After four years of aggressive monetary stimulus, and with his term set to end in April 2018, Kuroda is still far from his goals while his Federal Reserve counterpart Janet Yellen is taking rates higher and policymakers at the European Central Bank are debating tapering. All three central banks have run up huge balance sheets since the financial crisis after buying bonds and other assets.

“It’s premature to discuss in an exact way about exit strategy,” Kuroda said. While the Fed’s strategy of keeping the balance sheet unchanged as it raises rates is one way to exit, “whether we would follow the Fed example or not depends on the situation when we decide exit strategy.”

Kuroda also faces a market that’s highly skeptical of his capacity to continue vacuuming up Japanese government bonds.

Some investors have criticized the BoJ for distorting normal market mechanisms while others have warned that it will run out of securities to buy.

“I don’t think our monetary policy is constrained by the fact that we have acquired 40% of Japanese Government Bonds already, or our balance sheet is about 80% of GDP, which is certainly large compared with other central banks,” Kuroda, 72, said. “We have acquired about 40% of JGBs outstanding. But that means that 60% is still in the market.”
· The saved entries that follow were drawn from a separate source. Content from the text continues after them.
-- ==== Sys2Proof/Machine/HostOps.lean ====
section
/-! DEFINITION. What the host does to the machine between cycles (20_memory.md R70 to R73, R77, 21_cache.md R120, R121,
70_reset_and_hazards.md R404, R412): cache maintenance, writes and probes of memory, the register interface, the symbol table, the
launch, and the placing of an instruction where the next step fetches. No step of the machine calls any of it. -/

namespace Sys2Proof.Machine

/-! Cache maintenance. -/

/-- R120: `cache_flush` of the data cache; a disabled cache holds nothing (R101). -/
def State.flushData (s : State) : State :=
  if s.cfg.dCache.enabled then
    let o := s.dCache.flush s.cfg.dCache s.mem
    { s with dCache := o.1, mem := o.2 }
  else s

/-- R120: `cache_flush` of the instruction cache. -/
def State.flushInstruction (s : State) : State :=
  if s.cfg.iCache.enabled then
    let o := s.iCache.flush s.cfg.iCache s.mem
    { s with iCache := o.1, mem := o.2 }
  else s

/-- R121: `cache_sync`, on both caches. -/
def State.cacheSync (s : State) : State := s.flushData.flushInstruction

/-! Memory. -/

/-- R70, R62, R63, R65, R69, R72: a write of width `n` from the source `src` of the host: straight to the backend, not through a cache. None where
the access fails: a misaligned or an unmapped address. -/
def State.hostWrite (src : AccessSource) (a v : Word) (n : Width) (s : State) : Option State :=
  if alignedTo a n then (rangeOf s.cfg a).map (fun r => s.backendWrite src r a v n) else none

/-- R63, R72, R83: a debugger probe of width `n`: it reads the backend and changes nothing. -/
def State.probe (a : Word) (n : Width) (s : State) : Option Word :=
  if alignedTo a n then (rangeOf s.cfg a).map (fun r => (s.backendRead .probe s.mem r a n).1) else none

/-- R70, R71: `write_range`: words written upward from an address; none at the first that fails. Its unit is the 32-bit word, at addresses that are
multiples of 4: no rule says whether it moves bytes or words (DESIGN CHOICE, notes/assumptions 22). R70 says that it writes RAM and not what
it does in a peripheral range: the peripheral gets the write as it gets any, without effect, and the range goes on as a success (DESIGN CHOICE,
notes/assumptions 22). The source of the accesses is the debugger's
(DESIGN CHOICE, notes/assumptions 27). A range that runs past 0xFFFFFFFF goes on at address 0: no rule says what it does (DESIGN CHOICE,
notes/assumptions 22). -/
def State.writeRange (a : Word) (s : State) : List Word → Option State
  | [] => some s
  | w :: rest =>
    match s.hostWrite .probe a w .word with
    | none => none
    | some s' => s'.writeRange (a + 4#32) rest

/-- R70, R71: `read_range`: `n` words upward from an address, the unit of `write_range` (DESIGN CHOICE, notes/assumptions 22); none at the first
that fails. A word in a peripheral range is read as a probe reads it (DESIGN CHOICE, notes/assumptions 22). Past 0xFFFFFFFF it goes on at address 0, as
`write_range` does (DESIGN CHOICE, notes/assumptions 22). -/
def State.readRange (a : Word) (s : State) : Nat → Option (List Word)
  | 0 => some []
  | n + 1 =>
    match s.probe a .word with
    | none => none
    | some w => (s.readRange (a + 4#32) n).map (fun ws => w :: ws)

/-- R71: load-range: the words of a file written from START, rounded down to 4; past 0xFFFFFFFF and in a peripheral range as
`write_range` (DESIGN CHOICE, notes/assumptions 22). -/
def State.loadRange (start : Word) (words : List Word) (s : State) : Option State := s.writeRange (wordBase start) words

/-! Registers. The host writes general registers, PC and Coprocessor 0, the three that R412 names before its ellipsis; it has no write of HI and
LO, of which R28 names only the reads (DESIGN CHOICE, notes/assumptions 22). -/

/-- R20, R412: `write_gp` by the host; there is none beside it for HI and LO (DESIGN CHOICE, notes/assumptions 22). -/
def State.hostWriteGp (r : Reg) (v : Word) (s : State) : State := s.setX r v

/-- R25, R412: `write_pc` by the host. -/
def State.hostWritePc (v : Word) (s : State) : State := s.setPc v

/-- R29, R412: `write_cp0` by the host; a pair that names no register changes nothing (R34). -/
def State.hostWriteCp0 (rd : Reg) (sel : Sel) (v : Word) (s : State) : State :=
  match cp0Of rd sel with
  | some c => s.setCp0 c v
  | none => s

/-- R29, R378: `read_cp0` by the host. -/
def State.hostReadCp0 (rd : Reg) (sel : Sel) (s : State) : Option Word := (cp0Of rd sel).map s.cp0

/-! The symbol table and the launch. -/

/-- R77: the value of a symbol. -/
def symbolValue (name : String) : List (String × Word) → Option Word
  | [] => none
  | (n, v) :: rest => if n = name then some v else symbolValue name rest

/-- R77: a symbol defined; none, the diagnostic, if it is defined already. -/
def defineSymbol (name : String) (v : Word) (t : List (String × Word)) : Option (List (String × Word)) :=
  match symbolValue name t with
  | some _ => none
  | none => some (t ++ [(name, v)])

/-- R77: the symbols of an image defined one after another, into the table `t`; none, the diagnostic, if a name is defined twice. -/
def defineSymbols (t : List (String × Word)) : List (String × Word) → Option (List (String × Word))
  | [] => some t
  | (name, v) :: rest =>
    match defineSymbol name v t with
    | none => none
    | some t' => defineSymbols t' rest

/-- R77: a symbol defined by the host between cycles; `HALT_ADDR` was fixed at the launch and stays. -/
def State.hostDefineSymbol (name : String) (v : Word) (s : State) : Option State :=
  (defineSymbol name v s.symbols).map (fun t => { s with symbols := t })

/-- R404: the configuration of a run of an image: `HALT_ADDR` is the symbol `_halt`, `RESET_PC` the image's entry. -/
def configForImage (c : Config) (symbols : List (String × Word)) (entry : Word) : Config :=
  { c with haltAddr := symbolValue "_halt" symbols, resetPc := entry }

/-- R404, R77: the machine as it is launched: reset, with an image in memory and the symbol table that its symbols fill; none where a symbol is
defined twice, the diagnostic (DEDUCED, notes/assumptions 24). -/
def State.launch (c : Config) (image : Memory) (symbols : List (String × Word)) (entry : Word) : Option State :=
  (defineSymbols [] symbols).map (fun t => { State.resetWith (configForImage c t entry) image with symbols := t })

/-! Placing an instruction. -/

/-- A halt address that would stop the machine before it fetches at `pc` is dropped (R306). -/
def withoutHaltAt (pc : Word) (c : Config) : Config := if c.haltAddr = some pc then { c with haltAddr := none } else c

/-- R70, R121, R404: the word `w` loaded where the next step fetches: both caches are synchronised, the word is written at PC, and
the machine is `Running`. -/
def State.placeFetchWord (w : Word) (s : State) : State :=
  let t := s.cacheSync
  { t with cfg := withoutHaltAt t.pc t.cfg, mem := t.mem.setWord t.pc w, run := .running }

end Sys2Proof.Machine
end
While the yen has weakened considerably since Kuroda became BoJ governor, it has strengthened about 7% against the dollar this year, driven in part by global economic and geopolitical uncertainty.

Speaking later in Washington, where he is attending an International Monetary Fund meeting, Kuroda said the BoJ’s policy, and that of other central banks, is aimed at price stability, not exchange rates.